▶ [BRIEF]: Copy out the entries below exactly as they stand, but only from the line containing "(∀ (i : BitVec 12) (off : Word), s.sound [a]" through the line containing "Ends (.ldS16 d".

▶ [RECORDS SHOWN]:
-- ==== Sys2Proof/Certificates/Slice0/Obligations.lean ====
section
/-! DEFINITION. The statements for the provers. -/

open Sys2Proof Sys2Proof.Machine

/-! ## The integer instructions (05 R108 to R111, R117) -/

/-- 05 R108: with sources that are not poisoned, each two-source instruction writes its result to gD, and nothing else changes but
the PCs and the loop. -/
def Obligations.AluTwoSources : Prop := ∀ (s : State) (d a b : BitVec 5), s.sound [a, b] →
  Ends (.add d a b) s (Wrote s 4 d (s.g a + s.g b)) ∧
  Ends (.sub d a b) s (Wrote s 4 d (s.g a - s.g b)) ∧
  Ends (.and d a b) s (Wrote s 4 d (s.g a &&& s.g b)) ∧
  Ends (.or d a b) s (Wrote s 4 d (s.g a ||| s.g b)) ∧
  Ends (.xor d a b) s (Wrote s 4 d (s.g a ^^^ s.g b)) ∧
  Ends (.andn d a b) s (Wrote s 4 d (s.g a &&& ~~~s.g b)) ∧
  Ends (.sll d a b) s (Wrote s 4 d (s.g a <<< ((s.g b).toNat % 64))) ∧
  Ends (.srl d a b) s (Wrote s 4 d (s.g a >>> ((s.g b).toNat % 64))) ∧
  Ends (.sra d a b) s (Wrote s 4 d ((s.g a).sshiftRight ((s.g b).toNat % 64))) ∧
  Ends (.rol d a b) s (Wrote s 4 d ((s.g a).rotateLeft ((s.g b).toNat % 64))) ∧
  Ends (.ror d a b) s (Wrote s 4 d ((s.g a).rotateRight ((s.g b).toNat % 64))) ∧
  Ends (.minS64 d a b) s (Wrote s 4 d (BitVec.ofInt 64 (min (s.g a).toInt (s.g b).toInt))) ∧
  Ends (.minN64 d a b) s (Wrote s 4 d (BitVec.ofNat 64 (min (s.g a).toNat (s.g b).toNat))) ∧
  Ends (.maxS64 d a b) s (Wrote s 4 d (BitVec.ofInt 64 (max (s.g a).toInt (s.g b).toInt))) ∧
  Ends (.maxN64 d a b) s (Wrote s 4 d (BitVec.ofNat 64 (max (s.g a).toNat (s.g b).toNat))) ∧
  Ends (.sltS64 d a b) s (Wrote s 4 d (truth ((s.g a).toInt < (s.g b).toInt))) ∧
  Ends (.sltN64 d a b) s (Wrote s 4 d (truth ((s.g a).toNat < (s.g b).toNat))) ∧
  Ends (.seq d a b) s (Wrote s 4 d (truth (s.g a = s.g b))) ∧
  Ends (.sne d a b) s (Wrote s 4 d (truth (s.g a ≠ s.g b))) ∧
  Ends (.mul d a b) s (Wrote s 4 d (s.g a * s.g b)) ∧
  Ends (.mulhS64 d a b) s (Wrote s 4 d (BitVec.ofInt 64 ((s.g a).toInt * (s.g b).toInt / 2 ^ 64))) ∧
  Ends (.mulhN64 d a b) s (Wrote s 4 d (BitVec.ofNat 64 ((s.g a).toNat * (s.g b).toNat / 2 ^ 64)))

/-- 05 R109: division never traps; a zero divisor gives all ones and the dividend, and the signed quotient is truncated toward zero. -/
def Obligations.Division : Prop := ∀ (s : State) (d a b : BitVec 5), s.sound [a, b] →
  (s.g b ≠ 0 →
    Ends (.divS64 d a b) s (Wrote s 4 d (BitVec.ofInt 64 ((s.g a).toInt.tdiv (s.g b).toInt))) ∧
    Ends (.remS64 d a b) s (Wrote s 4 d (BitVec.ofInt 64 ((s.g a).toInt.tmod (s.g b).toInt))) ∧
    Ends (.divN64 d a b) s (Wrote s 4 d (BitVec.ofNat 64 ((s.g a).toNat / (s.g b).toNat))) ∧
    Ends (.remN64 d a b) s (Wrote s 4 d (BitVec.ofNat 64 ((s.g a).toNat % (s.g b).toNat)))) ∧
  (s.g b = 0 →
    Ends (.divS64 d a b) s (Wrote s 4 d 0xFFFF_FFFF_FFFF_FFFF) ∧
    Ends (.remS64 d a b) s (Wrote s 4 d (s.g a)) ∧
    Ends (.divN64 d a b) s (Wrote s 4 d 0xFFFF_FFFF_FFFF_FFFF) ∧
    Ends (.remN64 d a b) s (Wrote s 4 d (s.g a))) ∧
  (s.g a = 0x8000_0000_0000_0000 → s.g b = 0xFFFF_FFFF_FFFF_FFFF →
    Ends (.divS64 d a b) s (Wrote s 4 d 0x8000_0000_0000_0000) ∧
    Ends (.remS64 d a b) s (Wrote s 4 d 0))

/-- 05 R108: the one-source instructions.
05 R110, R111: the immediate instructions and the long immediates. -/
def Obligations.AluOneSourceAndImmediate : Prop :=
  (∀ (s : State) (d a : BitVec 5), s.sound [a] →
  (∀ n, LeadingZeros (s.g a) n → Ends (.clz d a) s (Wrote s 4 d (BitVec.ofNat 64 n))) ∧
  (∀ n, TrailingZeros (s.g a) n → Ends (.ctz d a) s (Wrote s 4 d (BitVec.ofNat 64 n))) ∧
  Ends (.popc d a) s (Wrote s 4 d (BitVec.ofNat 64 ((List.range 64).countP (s.g a).getLsbD))) ∧
  Ends (.extS8 d a) s (Wrote s 4 d (((s.g a).extractLsb' 0 8).signExtend 64)) ∧
  Ends (.extS16 d a) s (Wrote s 4 d (((s.g a).extractLsb' 0 16).signExtend 64)) ∧
  Ends (.extS32 d a) s (Wrote s 4 d (((s.g a).extractLsb' 0 32).signExtend 64)) ∧
  Ends (.extN8 d a) s (Wrote s 4 d (s.g a &&& 0xFF)) ∧
  Ends (.extN16 d a) s (Wrote s 4 d (s.g a &&& 0xFFFF)) ∧
  Ends (.extN32 d a) s (Wrote s 4 d (s.g a &&& 0xFFFF_FFFF))) ∧
  (∀ (s : State) (d a : BitVec 5),
  (s.sound [a] →
    (∀ i : BitVec 12,
      Ends (.addi d a i) s (Wrote s 4 d (s.g a + i.signExtend 64)) ∧
      Ends (.andi d a i) s (Wrote s 4 d (s.g a &&& i.signExtend 64)) ∧
      Ends (.ori d a i) s (Wrote s 4 d (s.g a ||| i.signExtend 64)) ∧
      Ends (.xori d a i) s (Wrote s 4 d (s.g a ^^^ i.signExtend 64)) ∧
      Ends (.sltiS64 d a i) s (Wrote s 4 d (truth ((s.g a).toInt < i.toInt))) ∧
      Ends (.sltiN64 d a i) s (Wrote s 4 d (truth ((s.g a).toNat < (i.signExtend 64).toNat))) ∧
      Ends (.seqi d a i) s (Wrote s 4 d (truth (s.g a = i.signExtend 64)))) ∧
    (∀ i : BitVec 6,
      Ends (.slli d a i) s (Wrote s 4 d (s.g a <<< i.toNat)) ∧
      Ends (.srli d a i) s (Wrote s 4 d (s.g a >>> i.toNat)) ∧
      Ends (.srai d a i) s (Wrote s 4 d ((s.g a).sshiftRight i.toNat)))) ∧
  (∀ i : BitVec 32,
    Ends (.li d i) s (Wrote s 6 d (i.signExtend 64)) ∧
    (s.sound [d] →
      Ends (.lhi d i) s (Wrote s 6 d (i ++ (s.g d).extractLsb' 0 32)) ∧
      Ends (.addl d i) s (Wrote s 6 d (s.g d + i.signExtend 64)))))

/-- 05 R117: an arithmetic instruction that reads a poisoned register never traps: it carries the value of the first poisoned source to gD and
poisons it. -/
def Obligations.PoisonCarried : Prop := ∀ (s : State) (d a b : BitVec 5) (v : Word),
  ((s.now.tag a = true ∧ v = s.g a) ∨ (s.now.tag a = false ∧ s.now.tag b = true ∧ v = s.g b) →
    ∀ i ∈ [Instr.add d a b, .sub d a b, .and d a b, .or d a b, .xor d a b, .andn d a b, .sll d a b, .srl d a b, .sra d a b,
      .rol d a b, .ror d a b, .minS64 d a b, .minN64 d a b, .maxS64 d a b, .maxN64 d a b, .sltS64 d a b, .sltN64 d a b,
      .seq d a b, .sne d a b, .mul d a b, .mulhS64 d a b, .mulhN64 d a b, .divS64 d a b, .divN64 d a b, .remS64 d a b,
      .remN64 d a b], Ends i s (Carried s 4 d v)) ∧
  (s.now.tag a = true → v = s.g a → ∀ (k : BitVec 12) (m : BitVec 6),
    ∀ i ∈ [Instr.clz d a, .ctz d a, .popc d a, .extS8 d a, .extS16 d a, .extS32 d a, .extN8 d a, .extN16 d a, .extN32 d a,
      .addi d a k, .andi d a k, .ori d a k, .xori d a k, .sltiS64 d a k, .sltiN64 d a k, .seqi d a k, .slli d a m, .srli d a m,
      .srai d a m], Ends i s (Carried s 4 d v)) ∧
  (s.now.tag d = true → v = s.g d → ∀ k : BitVec 32,
    Ends (.lhi d k) s (Carried s 6 d v) ∧ Ends (.addl d k) s (Carried s 6 d v))

/-! ## Window accesses (05 R112 to R118) -/

/-- 05 R113: a load whose registers are not poisoned and whose access proceeds writes the bytes at its offset, little-endian, extended
as its type says, and nothing else changes.
05 R113: a store writes the low bytes of gD at its offset, little-endian, and nothing else changes. -/
def Obligations.WindowAccesses : Prop :=
  (∀ (s : State) (d a : BitVec 5),
  (∀ (i : BitVec 12) (off : Word), s.sound [a] → off = s.g a + i.signExtend 64 →
    (CanLoad s off 1 →
      Ends (.ldS8 d a i) s (Wrote s 4 d ((BitVec.ofNat 8 (s.word off 1)).signExtend 64)) ∧
      Ends (.ldN8 d a i) s (Wrote s 4 d (BitVec.ofNat 64 (s.word off 1)))) ∧
    (CanLoad s off 2 →
      Ends (.ldS16 d a i) s (Wrote s 4 d ((BitVec.ofNat 16 (s.word off 2)).signExtend 64)) ∧
      Ends (.ldN16 d a i) s (Wrote s 4 d (BitVec.ofNat 64 (s.word off 2)))) ∧
    (CanLoad s off 4 →
      Ends (.ldS32 d a i) s (Wrote s 4 d ((BitVec.ofNat 32 (s.word off 4)).signExtend 64)) ∧
      Ends (.ldN32 d a i) s (Wrote s 4 d (BitVec.ofNat 64 (s.word off 4)))) ∧
    (CanLoad s off 8 →
      Ends (.ldN64 d a i) s (Wrote s 4 d (BitVec.ofNat 64 (s.word off 8))) ∧
      Ends (.ldDfr d a i) s (Wrote s 4 d (BitVec.ofNat 64 (s.word off 8))))) ∧
  (∀ b, s.sound [a, b] → CanLoad s (s.g a + s.g b) 8 →
    Ends (.ldxN64 d a b) s (Wrote s 4 d (BitVec.ofNat 64 (s.word (s.g a + s.g b) 8))))) ∧
  (∀ (s : State) (d a : BitVec 5),
  (∀ (i : BitVec 12) (off : Word), s.sound [a, d] → off = s.g a + i.signExtend 64 →
    (CanStore s off 1 → Ends (.stN8 d a i) s (Stored s 4 off (leBytes 1 (s.g d).toNat))) ∧
    (CanStore s off 2 → Ends (.stN16 d a i) s (Stored s 4 off (leBytes 2 (s.g d).toNat))) ∧
    (CanStore s off 4 → Ends (.stN32 d a i) s (Stored s 4 off (leBytes 4 (s.g d).toNat))) ∧
    (CanStore s off 8 → Ends (.stN64 d a i) s (Stored s 4 off (leBytes 8 (s.g d).toNat)))) ∧
  (∀ b, s.sound [a, b, d] → CanStore s (s.g a + s.g b) 8 →
    Ends (.stxN64 d a b) s (Stored s 4 (s.g a + s.g b) (leBytes 8 (s.g d).toNat))))

/-- 05 R113, R114, R118, 20 R403: a load or store, of the immediate and of the indexed forms, checks, in this order, the poison of the registers that it reads, its alignment
and its bounds; the first check that fails raises its cause, poison that of the lowest-numbered register, and no byte of a window changes. It then waits for entries that conflict with it, and a load of an uncorrectable
byte raises MACHINE_CHECK. The tag of a load's destination is not looked at. -/
def Obligations.WindowTraps : Prop := ∀ (s : State) (d a b : BitVec 5) (i : BitVec 12) (off : Word) (srcs : List (BitVec 5)) (ld st : List (Instr × Nat)), s.traps →
  (srcs = [a] ∧ off = s.g a + i.signExtend 64 ∧
      ld = [(.ldS8 d a i, 1), (.ldN8 d a i, 1), (.ldS16 d a i, 2), (.ldN16 d a i, 2), (.ldS32 d a i, 4), (.ldN32 d a i, 4), (.ldN64 d a i, 8)] ∧
      st = [(.stN8 d a i, 1), (.stN16 d a i, 2), (.stN32 d a i, 4), (.stN64 d a i, 8)]) ∨
    (srcs = [a, b] ∧ off = s.g a + s.g b ∧ ld = [(.ldxN64 d a b, 8)] ∧ st = [(.stxN64 d a b, 8)]) →
  (∀ x, s.lowest srcs x → ∀ p ∈ ld, Ends p.1 s (Trapped s 0x07 (s.g x))) ∧
  (∀ x, s.lowest (srcs ++ [d]) x → ∀ p ∈ st, Ends p.1 s (Trapped s 0x07 (s.g x))) ∧
  (s.sound srcs →
    (∀ p, p ∈ ld ∨ (p ∈ st ∧ s.now.tag d = false) →
      (off.toNat % p.2 ≠ 0 → Ends p.1 s (Trapped s 0x06 off)) ∧
      (off.toNat % p.2 = 0 → s.sys.wsz s.cur < off.toNat + p.2 → Ends p.1 s (Trapped s 0x05 off))) ∧
    (∀ p, p ∈ ld ∨ (p = (.ldDfr d a i, 8) ∧ srcs = [a]) → InWindow s off p.2 →
      (seqBlocked s.sys s.cur (spanAt off p.2) [] = true → Ends p.1 s (Unmoved s)) ∧
      (seqBlocked s.sys s.cur (spanAt off p.2) [] = false → (∃ k < p.2, (s.sys.cell (s.sys.cellAt s.cur (off.toNat + k))).2 = true) →
        Ends p.1 s (Trapped s 0x18 off))) ∧
    (s.now.tag d = false → ∀ p ∈ st, InWindow s off p.2 → seqBlocked s.sys s.cur [] (spanAt off p.2) = true → Ends p.1 s (Unmoved s)))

▶ [TASK RESULT]:
  (∀ (i : BitVec 12) (off : Word), s.sound [a] → off = s.g a + i.signExtend 64 →
    (CanLoad s off 1 →
      Ends (.ldS8 d a i) s (Wrote s 4 d ((BitVec.ofNat 8 (s.word off 1)).signExtend 64)) ∧
      Ends (.ldN8 d a i) s (Wrote s 4 d (BitVec.ofNat 64 (s.word off 1)))) ∧
    (CanLoad s off 2 →
      Ends (.ldS16 d a i) s (Wrote s 4 d ((BitVec.ofNat 16 (s.word off 2)).signExtend 64)) ∧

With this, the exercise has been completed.